I am not sure how to go about showing this: $\sum ^{n}_{i=1}\sum ^{i}_{j=1}i-j$ = $\dfrac {1}{6}n\left( n-1\right) \left( n+1\right) $
It is a bit like the formula for $\sum ^{n}_{i=1}i^{2}$
and this $\sum_{i=1}^n \sum_{j=1}^i \frac{i-j}{nm} + \sum_{i=1}^{n} \sum_{j=i}^m \frac{j-i}{nm} = \frac{2 n^2 - 3 n m + 3 m^2 - 2}{6m}$
As I really do not know how to proceed.
First
$$\sum_{j=1}^i (i-j)=\sum_{j=1}^i i-\sum_{j=1}^i j=i^2-\frac{i(i+1)}{2}=\frac{i^2}{2}-\frac{i}{2}$$
Thus
$$\sum_{i=1}^n\left(\sum_{j=1}^i (i-j)\right)=\frac12\sum_{i=1}^ni^2-\frac12\sum_{i=1}^ni\\=\frac{n(n+1)(2n+1)}{12}-\frac{n(n+1)}{4}=\frac{2n^3+3n^2+n-3n^2-3n}{12}\\=\frac{2n^3-2n}{12}=\frac{n(n-1)(n+1)}{6}$$
Here I used the fact, proved here, that
$$\sum_{i=1}^ni^2=\frac{n(n+1)(2n+1)}{6}$$
$$\begin{align} \sum_{i=1}^n\sum_{j=1}^i(i-j) &=\sum_{i=1}^n\sum_{k=0}^{i-1} k &&\scriptsize (k=i-j)\\ &=\sum_{i=1}^n \binom i2\\ &=\binom {n+1}3\\ &=\frac 16 (n-1)n(n+1) \qquad\blacksquare \end{align}$$
I would suggest an inductive proof to that identity.
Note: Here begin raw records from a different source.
-- ==== Sys2Proof/Laws/State.lean ====
section
/-! SUPPORT. One lemma for each field of State under each named update: what an update writes and what it leaves. -/

namespace Sys2Proof.Machine

variable (s : State)

@[simp] theorem State.loadInput_cfg (x : List Byte) : (s.loadInput x).cfg = s.cfg := rfl
@[simp] theorem State.loadInput_addr (x : List Byte) : (s.loadInput x).addr = s.addr := rfl
@[simp] theorem State.loadInput_fc (x : List Byte) : (s.loadInput x).fc = s.fc := rfl
@[simp] theorem State.loadInput_start (x : List Byte) : (s.loadInput x).start = s.start := rfl
@[simp] theorem State.loadInput_count (x : List Byte) : (s.loadInput x).count = s.count := rfl
@[simp] theorem State.loadInput_reqcnt (x : List Byte) : (s.loadInput x).reqcnt = s.reqcnt := rfl
@[simp] theorem State.loadInput_input (x : List Byte) : (s.loadInput x).input = x := rfl
@[simp] theorem State.loadInput_crc (x : List Byte) : (s.loadInput x).crc = s.crc := rfl
@[simp] theorem State.loadInput_bi (x : List Byte) : (s.loadInput x).bi = s.bi := rfl
@[simp] theorem State.loadInput_k (x : List Byte) : (s.loadInput x).k = s.k := rfl
@[simp] theorem State.loadInput_txf (x : List Byte) : (s.loadInput x).txf = s.txf := rfl
@[simp] theorem State.loadInput_rxb (x : List Byte) : (s.loadInput x).rxb = s.rxb := rfl
@[simp] theorem State.loadInput_regs (x : List Byte) : (s.loadInput x).regs = s.regs := rfl
@[simp] theorem State.loadInput_cst (x : List Byte) : (s.loadInput x).cst = s.cst := rfl
@[simp] theorem State.loadInput_running (x : List Byte) : (s.loadInput x).running = s.running := rfl
@[simp] theorem State.loadInput_out (x : List Byte) : (s.loadInput x).out = s.out := rfl
@[simp] theorem State.loadInput_host (x : List Byte) : (s.loadInput x).host = s.host := rfl
@[simp] theorem State.loadInput_flushAnswers (x : List Byte) : (s.loadInput x).flushAnswers = s.flushAnswers := rfl
@[simp] theorem State.loadInput_writeAnswers (x : List Byte) : (s.loadInput x).writeAnswers = s.writeAnswers := rfl
@[simp] theorem State.loadInput_readAnswers (x : List Byte) : (s.loadInput x).readAnswers = s.readAnswers := rfl
@[simp] theorem State.loadInput_bus (x : List Byte) : (s.loadInput x).bus = s.bus := rfl
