/-- The shortest response, and one with the byte-count check on. -/
theorem witness_FrameDecodeCompletes :
    (5 ≤ [0x01#8, 0x03#8, 0x00#8, 0x20#8, 0xF0#8].length ∧
      ownChecksum [0x01#8, 0x03#8, 0x00#8, 0x20#8, 0xF0#8] = true) ∧
    (5 ≤ frameS4a.length ∧ ownChecksum frameS4a = true ∧ byteCountAgrees frameS4a = true) := by
  decide +kernel

/-- Lengths 0 and 4. -/
theorem witness_DecodeGuardsLengthFirst : ([] : List Byte).length < 5 ∧
    [0x01#8, 0x03#8, 0x40#8, 0x21#8].length < 5 := by decide

/-- D21's frame, and a shortest one. -/
theorem witness_DecodeChecksumGate :
    (5 ≤ (frameS4a.set 10 0x6C#8).length ∧ (frameS4a.set 10 0x6C#8).drop 9 ≠
      trailer (crc16 ((frameS4a.set 10 0x6C#8).take 9))) ∧
    (5 ≤ [0#8, 0#8, 0#8, 0#8, 0#8].length ∧ [0#8, 0#8, 0#8, 0#8, 0#8].drop 3 ≠
      trailer (crc16 ([0#8, 0#8, 0#8, 0#8, 0#8].take 3))) := by decide +kernel

/-- A free state with the byte-count check on: frames whose field agrees (S4a) and does not (D20). -/
theorem witness_ByteCountCheckIsOptional :
    (configured { Cfg.default with checkByteCount := true }).running = none ∧
    (5 ≤ frameS4a.length ∧ ownChecksum frameS4a = true) ∧
    ownChecksum [0x01#8, 0x03#8, 0xFF#8, 0x12#8, 0x34#8, 0x24#8, 0xC3#8] = true := by decide +kernel

/-- A frame with more than 127 registers that is its own checksum's, for that statement's last clause. -/
theorem witness_ByteCountCheckIsOptional_long (b : List Byte) (hb : b.length = 259) :
    5 ≤ (withTrailer b).length ∧ ownChecksum (withTrailer b) = true ∧
    127 < ((withTrailer b).length - 5) / 2 := by
  refine ⟨?_, ownChecksum_withTrailer _, ?_⟩ <;> rw [withTrailer_length] <;> omega

/-- A free state with the byte-count check off. -/
theorem witness_unchecked : State.reset.running = none ∧ State.reset.cfg.checkByteCount = false := by decide

/-- No register, and the 3 of S4a with either setting of the check. -/
theorem witness_ResponseRoundTrip : ([] : List U16).length ≤ 127 ∧ regsS4a.length ≤ 127 ∧
    ∃ u lo hi, exec (.crcCompute ([0x01#8, 0x03#8, BitVec.ofNat 8 (2 * regsS4a.length)] ++
        regsS4a.flatMap (fun v => [v.extractLsb' 8 8, v.extractLsb' 0 8]))) State.reset = .next u ∧
      u.out = some { err := .noError, data := some (.checksum lo hi) } :=
  ⟨by decide, by decide, _, 0x84#8, 0x6D#8, rfl, by decide +kernel⟩

/-- A short read that passes the gate (D10) and one that does not (D9), both asked for 3 registers. -/
theorem witness_ShortReads :
    (5 ≤ [0x01#8, 0x03#8, 0x06#8, 0xAE#8, 0x41#8, 0x56#8, 0x52#8, 0x4D#8, 0x52#8].length ∧
      [0x01#8, 0x03#8, 0x06#8, 0xAE#8, 0x41#8, 0x56#8, 0x52#8, 0x4D#8, 0x52#8].length <
        5 + 2 * (3#16).toNat) ∧
    (5 ≤ [0#8, 0#8, 0#8, 0#8, 0#8].length ∧ [0#8, 0#8, 0#8, 0#8, 0#8].length < 5 + 2 * (1#16).toNat) := by
  decide

theorem witness_FrameDecodeIsPure : State.reset.running = none ∧ stateP2.running = none ∧
    State.reset.cfg.checkByteCount = stateP2.cfg.checkByteCount := by decide

theorem flushPasses_P2 : stateP2.FlushPasses := fun _ => ⟨_, _, rfl, .inl rfl⟩

/-- The exchange P2, which meets the hypotheses of every statement about a successful exchange. -/
theorem witness_ClientExchangeCompletes : stateP2.running = none ∧
    5 + 2 * (3#16).toNat ≤ stateP2.cfg.rxCap ∧ stateP2.FlushPasses ∧
    stateP2.writeAnswers = { accepted := 8, status := .ok } :: [] ∧
    stateP2.readAnswers = { bytes := frameS4a, status := .ok } :: [] ∧ 5 ≤ frameS4a.length ∧
    frameS4a.length ≤ 5 + 2 * (3#16).toNat ∧ ownChecksum frameS4a = true ∧
    byteCountAgrees frameS4a = true :=
  ⟨rfl, by decide, flushPasses_P2, rfl, rfl, by decide, by decide, by decide +kernel, by decide⟩

/-- The same with an ignored failed flush, without a flush, and with a read of no bytes (K12, K13, K7). -/
theorem witness_ClientPassesTheBytesRead :
    State.FlushPasses { answering [.error] [writeOk] [{ bytes := [], status := .ok }] with
      cfg := { Cfg.default with flushErrAborts := false } } ∧
    State.FlushPasses { answering [] [writeOk] [{ bytes := [], status := .ok }] with
      cfg := { Cfg.default with flushEn := false } } ∧
    (answering [.ok] [writeOk] [{ bytes := [], status := .ok }]).readAnswers =
      { bytes := [], status := .ok } :: [] ∧
    ([] : List Byte).length < 5 ∧
    (5 ≤ [0#8, 0#8, 0#8, 0#8, 0#8].length ∧ ownChecksum [0#8, 0#8, 0#8, 0#8, 0#8] = false ∧
      [0#8, 0#8, 0#8, 0#8, 0#8].length ≤ 5 + 2 * (0#16).toNat) :=
  ⟨fun _ => ⟨_, _, rfl, .inr rfl⟩, fun h => absurd h (by decide), rfl, by decide, by decide +kernel⟩

/-- K11, with either setting of `FLUSH_ERR_ABORTS`. -/
theorem witness_FailedFlush :
    ((answering [.error] [] []).cfg.flushEn = true ∧ (answering [.error] [] []).cfg.flushErrAborts = true ∧
      (answering [.error] [] []).flushAnswers = .error :: []) ∧
    (configured { Cfg.default with flushErrAborts := false }).cfg.flushEn = true ∧
    (configured { Cfg.default with flushErrAborts := false }).cfg.flushErrAborts = false := by
  decide

/-- K2, K3 and K4: an error with 0 bytes, 7 of 8 bytes without one, an error with all 8. -/
theorem witness_FailedWrite : (answering [.ok] [{ accepted := 0, status := .error }] []).FlushPasses ∧
    (answering [.ok] [{ accepted := 0, status := .error }] []).writeAnswers =
      { accepted := 0, status := .error } :: [] ∧
    (({ accepted := 7, status := .ok } : WriteAnswer).accepted < 8) ∧
    (({ accepted := 8, status := .error } : WriteAnswer).accepted ≤ 8) :=
  ⟨fun _ => ⟨_, _, rfl, .inl rfl⟩, rfl, by decide, by decide⟩

/-- K5 and K6. -/
theorem witness_FailedRead :
    (answering [.ok] [writeOk] [{ bytes := [], status := .error }]).FlushPasses ∧
    (answering [.ok] [writeOk] [{ bytes := [], status := .error }]).readAnswers =
      { bytes := [], status := .error } :: [] ∧ ([] : List Byte).length ≤ 5 + 2 * (3#16).toNat :=
  ⟨fun _ => ⟨_, _, rfl, .inl rfl⟩, rfl, by decide⟩

/-- A small buffer: one register fits 7 bytes, two do not. -/
theorem witness_ResponseBufferLength :
    (configured { Cfg.default with rxCap := 7 }).cfg.rxCap < 5 + 2 * (2#16).toNat ∧
    ¬ (configured { Cfg.default with rxCap := 7 }).cfg.rxCap < 5 + 2 * (1#16).toNat := by
  decide
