-- ==== Sys2Proof/Syntax.lean ====
section
/-! DEFINITION. The instructions: one constructor per row of spec/opcode_table.json. The sixteen operations of the
command port (R81), and the twenty-seven rows over what an operation carries (R107): the header and terminator bytes of a
frame, the bits of a presence mask (logs 1 to 3). Also what the host presents to the block. -/

namespace Sys2Proof

/-- One constructor per row of spec/opcode_table.json. Operands are the unsigned values of R83. -/
inductive Instr where
  /-- `NOP` (R231). -/
  | nop
  /-- `RESET` (R232). -/
  | reset
  /-- `CSR.RD n` (R233). -/
  | csrRd (n : Byte)
  /-- `CRC.CLR` (R124). -/
  | crcClr
  /-- `CRC.UPD b` (R125). -/
  | crcUpd (b : Byte)
  /-- `ENC.START len` (R143). -/
  | encStart (len : Half)
  /-- `ENC.PUSH b` (R144). -/
  | encPush (b : Byte)
  /-- `ENC.ABORT` (R145). -/
  | encAbort
  /-- `DEC.BYTE b` (R165). -/
  | decByte (b : Byte)
  /-- `DEC.RD idx` (R166). -/
  | decRd (idx : Half)
  /-- `DEC.DROP` (R167). -/
  | decDrop
  /-- `UNP.CLR` (R210). -/
  | unpClr
  /-- `UNP.PUSH b` (R211). -/
  | unpPush (b : Byte)
  /-- `UNP.RUN mask` (R212). -/
  | unpRun (mask : Word)
  /-- `UNP.RD slot` (R213). -/
  | unpRd (slot : BitVec 5)
  /-- `SCH.RD slot` (R195). -/
  | schRd (slot : BitVec 5)
  /-- Row `FRAME.SHORT`: the byte 0x02 received at a header position (R88, R90). -/
  | frameShort
  /-- Row `FRAME.LONG`: the byte 0x03 received at a header position (R89, R90). -/
  | frameLong
  /-- Row `FRAME.TERMINATOR`: the byte 0x03 received at a terminator position (R93). -/
  | frameTerminator
  -- Rows `FIELD.0` to `FIELD.22`: the presence mask that selects that slot alone (R107, R203 to R205).
  | field0
  | field1
  | field2
  | field3
  | field4
  | field5
  | field6
  | field7
  | field8
  | field9
  | field10
  | field11
  | field12
  | field13
  | field14
  | field15
  | field16
  | field17
  | field18
  | field19
  | field20
  | field21
  | field22
  /-- Row `FIELD.RESERVED`: any other presence mask, judged by its reserved bits 31 to 23 (R98, R209). -/
  | fieldReserved (m : Word)
  deriving DecidableEq, Repr

/-- What the host presents to the block at one step, in the three formats of R107: a command word (R80), a byte of the
received stream (R65), a presence mask (R83). -/
inductive HostItem where
  | cmd (w : PortWord)
  | rx (b : Byte)
  | mask (m : Word)
  deriving DecidableEq, Repr

/-- What can happen at the block's edge between two operations: an item presented by the host, or the reset input
(R280, R282). -/
inductive PortEvent where
  | item (h : HostItem)
  | resetInput
  deriving DecidableEq, Repr

/-- Where in a frame the next received byte falls. The header 0x03 and the terminator 0x03 "are told apart by position
only" (R93). -/
inductive FramePos where
  | header
  | data
  | terminator
  deriving DecidableEq, Repr

end Sys2Proof
end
Assume the induction hipotesis $$ \sum^{n}_{i=1}\sum^{i}_{j=1}i-j= \dfrac{1}{6}n\left( n-1\right) \left( n+1\right). $$ It's easy to verify identity for $n=1$, $n=2$ and $n=3$. Consider the scheme. $$ \begin{array}{rl} \sum^{n}_{i=1}\sum^{i}_{j=1}i-j=&0 \\ +&0+1 \\ +&0+1+2 \\ +&0+1+2+3 \\ +&0+1+2+3+4 \\ &\vdots \;\;\;\,\vdots \;\;\;\,\vdots \;\;\;\, \vdots \;\;\;\, \vdots \;\;\;\, \ddots \\ +&0+1+2+3+4+\cdots +i \\ &\vdots \;\;\;\,\vdots \;\;\;\,\vdots \;\;\;\, \vdots \;\;\;\,\vdots \;\;\;\, \quad \;\;\;\, \vdots \;\;\;\,\ddots \\ +&0+1+2+3+4+\cdots +i+\cdots+(n-1) \end{array} $$ Note by scheme that \begin{align} \sum^{n+1}_{i=1}\sum^{i}_{j=1}i-j &= \left[\sum^{n}_{i=1}\sum^{i}_{j=1}i-j\right]+\big[ 1+2+3+\ldots +n\big] \end{align} By induction hipotesis we have \begin{align} \sum^{n+1}_{i=1}\sum^{i}_{j=1}i-j &= \left[\dfrac{1}{6}\left( n-1\right)n\left( n+1\right)\right]+\big[ 1+2+3+\ldots +n\big] \end{align} And since we know that $\dfrac{1}{2}n(n+1)$ is the result of the sum $1+2+3+\ldots +n$ we have \begin{align} \sum^{n+1}_{i=1}\sum^{i}_{j=1}i-j &= \dfrac{1}{6}( n-1)n(n+1)+ \dfrac{1}{2}n(n+1) \\ &= \dfrac{1}{6}(n-1)n(n+1)+ \dfrac{3}{6}n(n+1) \\ &= \Big[(n-1)+ 3\Big]\dfrac{1}{6}n( n+1) \\ &= \dfrac{1}{6}n\cdot (n+1)(n+2) \\ &= \dfrac{1}{6}[\color{red}{(n+1)}-1]\cdot [\color{red}{(n+1)}][\color{red}{(n+1)}+1] \end{align}